Eu tinha saído de férias com a expectativa de passar alguns dias na serra, mas acabei sofrendo um acidente, o carro capotou e quebrei uma perna. Acordei numa clínica que fazia experiências genéticas e tinha uma fábrica de remédios de... baratas! Alguém me socorreu e me levou para uma clínica psiquiátrica, onde havia um laboratório que fazia experimentos genéticos. Muito estranho, bizarro, mesmo!

Resolvi aceitar a oferta de emprego só para ganhar tempo e encontrar um meio de ir embora. Falei que começaria a trabalhar no dia seguinte e voltei ao quarto, alegando indisposição.

Naquela noite não dormi. Fiquei acordado, controlando as horas. De hora em hora, um vigia passava pelo corredor. Mantive as luzes apagadas, fingindo dormir. Passando alguns minutos da meia-noite, me dirigi para a recepção.
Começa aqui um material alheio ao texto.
-- ==== Sys2Proof/Syntax.lean ====
section
/-! DEFINITION. The instructions of LDC-CORE: the 14 commands of 30_encoding.md R103, one constructor per row of
spec/opcode_table.json. A command is the device's only "instruction" (glossary of 00_scope.md); it reaches the device as
the word of a host write to `CMD`. -/

namespace Sys2Proof

/-- One command. The only operand a command word carries is the 8-bit immediate `ARG` = `w[15:8]` (R101, R102); it is
a field of the two commands that use it. Every other operand is implicit, read from the staging register the command's
rule names. Bits of `ARG` that a command does not use make its word illegal (R105): `Instr.wellFormed` checks them. -/
inductive Instr where
  /-- `NOP`, 0x00 (46_system.md R280). -/
  | nop
  /-- `ZEROIZE`, 0x01; `ARG[4:0]` is the engine mask (46_system.md R281). -/
  | zeroize (arg : Byte)
  /-- `CC_INIT`, 0x10 (41_chacha20.md R160). -/
  | ccInit
  /-- `CC_XOR`, 0x11 (41_chacha20.md R161). -/
  | ccXor
  /-- `CC_POLYKEY`, 0x13; `ARG[0]` is the flag `OPEN` (43_aead.md R210). -/
  | ccPolykey (arg : Byte)
  /-- `PL_INIT`, 0x20 (42_poly1305.md R180). -/
  | plInit
  /-- `PL_UPDATE`, 0x21 (42_poly1305.md R181). -/
  | plUpdate
  /-- `PL_FINISH`, 0x22 (42_poly1305.md R182). -/
  | plFinish
  /-- `PL_VERIFY`, 0x23 (42_poly1305.md R191). -/
  | plVerify
  /-- `B2_INIT`, 0x30 (45_blake2b.md R250). -/
  | b2Init
  /-- `B2_UPDATE`, 0x31 (45_blake2b.md R251). -/
  | b2Update
  /-- `B2_FINAL`, 0x32 (45_blake2b.md R252). -/
  | b2Final
  /-- `XS_INIT`, 0x40 (44_xsalsa20.md R230). -/
  | xsInit
  /-- `XS_XOR`, 0x41 (44_xsalsa20.md R231). -/
  | xsXor
  deriving DecidableEq, Repr

end Sys2Proof
end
Fiquei escondido até o vigia sair para a ronda. Quando ele saiu, caminhei devagar com as minhas muletas até a porta e como eu desconfiava, ela estava trancada. Encontrei as chaves debaixo do balcão. Mas não consegui chegar na porta, o vigia voltava.

Corri para a primeira sala que encontrei aberta. Por uma fresta vi o vigia se sentar no seu lugar de costume e começar a ler um jornal. Agora, como sair sem que ele me visse? Percebi que estava no patamar de uma escada que levava ao subsolo. Imaginando que haveria uma outra rota de fuga, desci. Percorri um corredor na penumbra, passando por portas trancadas.

Cheguei a um espaço mais largo com dois corredores. Segui pela esquerda que me levou a uma porta fechada. A chave estava na fechadura. Torci e entrei. No alto tinha uma janela gradeada, no lado oposto ao fundo, divisei um vulto num canto escuro. Como havia alguém ali, retrocedi, mas fiquei curioso, notando que havia alguma coisa errada com a pessoa. O homem se moveu lentamente, arrastando os pés e veio para o espaço mais claro.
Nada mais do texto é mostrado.